Post by glovisol » Thu Feb 07, 2019 4:37 pm

Here is the detailed report:

1) The antenna is mounted on a 1.8 m steel pole which goest through the roof and is mounted with two steel brackets to a wooden beam of the roof. There is an elecrical (not RF!)) ground tied to the pole which was wired ages ago and is connected to the general electrical wiring of the house.

2) At the base of the Discone there is an UHF female connector. A male UHF connector connects here carrying the RG58 coax. The coax comes in through the roof with a length of 2.4 m and here I have wound the choke using extra length cable I had prudently left in place. I used a 4" dia. standard water bottle full of water for easy winding, then emptied the bottle & dried the inside with compressed air.

3) The choke amounts to 12 full turns, close spaced and looking at Bas' reference should be good from 2.5 to 30 MHz.

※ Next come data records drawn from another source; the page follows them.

/-- Settles O18: the resolver at the two modes whose operand is the byte itself. -/
theorem modesWithoutAddress : Obligations.ModesWithoutAddress := by
  intro s t m op hentry hmode ht
  have hlength : m.length = 2 := by rcases hmode with rfl | rfl <;> rfl
  have hnone : Operand.ea (operandAtPc s m) s = none := by rcases hmode with rfl | rfl <;> rfl
  have hbyte : ∀ want, Operand.value (operandAtPc s m) want s = some (s.readByte (s.pc + 1)) := by
    rcases hmode with rfl | rfl <;> exact fun _ => rfl
  obtain ⟨i, hfetch, hop, hilength, hea, hvalue⟩ := fetch_resolves hentry (ht.trans (by rw [hlength]; rfl))
  refine ⟨i, hfetch, hop, hea.trans hnone, hvalue.trans (hbyte _), fun hrun => ?_⟩
  rw [stepReads_of_ea_none hrun hfetch (hea.trans hnone), hilength, hlength, instrByteAddrs_two]

theorem operation_of_supports_imp {op : Operation} (h : op.modes.contains .imp = true) :
    op = .inx ∨ op = .dex ∨ op = .tax ∨ op = .brk := by
  revert h
  cases op <;> decide

/-- Settles O19: the catalog's operations with an implied mode, and the resolver at a mode without a field. -/
theorem impliedModeConsumesNothing : Obligations.ImpliedModeConsumesNothing := by
  intro s t op hentry ht
  obtain ⟨i, hfetch, hop, -, hea, hvalue⟩ := fetch_resolves hentry ht
  exact ⟨operation_of_supports_imp (opcodeTable_supported hentry), i, hfetch, hop, hea, hvalue⟩

end Sys2Proof.Proofs
end

section
/-! Loads and stores: spec/41_load_store.md (R150 to R153), with the encodings of an operation and what `exec` does for
the operations that read an operand and for those that write memory. -/

namespace Sys2Proof.Proofs
open Sys2Proof.Machine

/-- The encodings of an operation: opcode byte, mode and length of each of its catalog entries (R90). -/
def encodings (op : Operation) : List (Byte × Mode × Nat) :=
  (catalog.filter fun e => e.operation = op).map fun e => (e.opcode, e.mode, e.mode.length)

theorem mem_encodings {op : Operation} {b : Byte} {m : Mode} :
    (b, m, m.length) ∈ encodings op ↔ opcodeTable b = some (m, op) := by
  simp only [opcodeTable_eq_some, encodings, List.mem_map, List.mem_filter, decide_eq_true_eq]
  constructor
  · rintro ⟨e, ⟨he, rfl⟩, hentry⟩
    cases hentry
    exact he
  · exact fun h => ⟨_, ⟨h, rfl⟩, rfl⟩

/-- A list with the encodings of an operation, in any order, says what the decoder's table gives that operation. -/
theorem opcodeTable_iff_mem_of_perm {op : Operation} {l : List (Byte × Mode × Nat)} (h : (encodings op).Perm l)
    (b : Byte) (m : Mode) : opcodeTable b = some (m, op) ↔ (b, m, m.length) ∈ l :=
  mem_encodings.symm.trans h.mem_iff

/-- An operation that wants an operand value gets one from the resolver and works on it. -/
theorem exec_of_wantsValue {i : Instr} {op : Operation} (hop : i.operation = op)
    (hwants : Operation.wantsValue op = true) (s : State) :
    ∃ v ea, operandValue i s = some v ∧ exec i s = .next (effect op v ea s) := by
  subst hop
  obtain ⟨v, hv⟩ := operandValue_isSome hwants s
  refine ⟨v, (effectiveAddress i s).getD 0, hv, ?_⟩
  rw [exec_eq_effect, hv, Option.getD_some]

/-- What the three loads share. `load v p` is the state with v in the register that the operation loads and p in P; the
flags are `SetZN` of the loaded byte (R13). -/
theorem exec_load {i : Instr} {s : State} {op : Operation} {load : Byte → Byte → State} (hop : i.operation = op)
    (hwants : Operation.wantsValue op = true) (heffect : ∀ v ea, effect op v ea s = load v (setZN v s.p)) :
    ∃ v p', operandValue i s = some v ∧ exec i s = .next (load v p') ∧
      ∀ k, k < 8 →
        p'.getLsbD k = if k = 7 then v.getLsbD 7 else if k = 1 then decide (v = 0) else s.p.getLsbD k := by
  obtain ⟨v, ea, hvalue, hexec⟩ := exec_of_wantsValue hop hwants s
  exact ⟨v, setZN v s.p, hvalue, heffect v ea ▸ hexec, getLsbD_setZN v s.p⟩

/-- Settles O1: LDA is the load of A. -/
theorem ldaLoadsOperand : Obligations.LdaLoadsOperand :=
  ⟨opcodeTable_iff_mem_of_perm (by decide), fun _ s hop =>
    exec_load (load := fun v p => { s with a := v, p := p }) hop rfl fun _ _ => rfl⟩

/-- Settles O2: LDX is the load of X. -/
theorem ldxLoadsOperand : Obligations.LdxLoadsOperand :=
  ⟨opcodeTable_iff_mem_of_perm (by decide), fun _ s hop =>
    exec_load (load := fun v p => { s with x := v, p := p }) hop rfl fun _ _ => rfl⟩

/-- Settles O3: LDY is the load of Y. -/
theorem ldyLoadsOperand : Obligations.LdyLoadsOperand :=
  ⟨opcodeTable_iff_mem_of_perm (by decide), fun _ s hop =>
    exec_load (load := fun v p => { s with y := v, p := p }) hop rfl fun _ _ => rfl⟩

/-- An operation with a byte to store is one of the three stores, and the byte is its register. -/
theorem storedByte_eq_some {op : Operation} {s : State} {v : Byte} (h : storedByte op s = some v) :
    (op = .sta ∧ v = s.a) ∨ (op = .stx ∧ v = s.x) ∨ (op = .sty ∧ v = s.y) := by
  cases op with
  | sta => exact .inl ⟨rfl, (Option.some.inj h).symm⟩
  | stx => exact .inr (.inl ⟨rfl, (Option.some.inj h).symm⟩)
  | sty => exact .inr (.inr ⟨rfl, (Option.some.inj h).symm⟩)
  | _ => cases h

/-- A store wants no operand value, so it does not read the byte it replaces (R62). -/
theorem wantsValue_of_storedByte {op : Operation} {s : State} {v : Byte} (h : storedByte op s = some v) :
    Operation.wantsValue op = false := by
  rcases storedByte_eq_some h with ⟨rfl, -⟩ | ⟨rfl, -⟩ | ⟨rfl, -⟩ <;> rfl

theorem effect_of_storedByte {op : Operation} {s : State} {v : Byte} (h : storedByte op s = some v) (w : Byte)
    (ea : Addr) : effect op w ea s = s.writeByte ea v := by
  rcases storedByte_eq_some h with ⟨rfl, rfl⟩ | ⟨rfl, rfl⟩ | ⟨rfl, rfl⟩ <;> rfl

theorem effectiveAddress_of_storedByte {i : Instr} {s : State} {v : Byte} (h : storedByte i.operation s = some v) :
    ∃ ea, effectiveAddress i s = some ea := by
  refine effectiveAddress_isSome ?_ s
  rcases storedByte_eq_some h with ⟨hop, -⟩ | ⟨hop, -⟩ | ⟨hop, -⟩ <;> simp [hop]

I removed the toroids at the receiver's end.

4) Performance is as follows

144 - 148 MHz - no isolation transformer - good performance.
118 - 136 MHz - no isolation transformer - ood performance.
21 MHz - cannot test, no propagation, will report later.
14 MHz - cannot test, no propagation, will report later.
7 MHz - no isolation transformer - good performance: loss compared to 135 m Beverage is 12 to 15 dB.
3.6 MHz : with no isolation transformer no signal gets thru, noise level (power meter) is -94 dBm: antenna not useable.
3.6 MHz : with isolation transformer noise level (power meter) is -112 dBm and signals do get thru: loss compared to 135 m Beverage is 18 to 20 db.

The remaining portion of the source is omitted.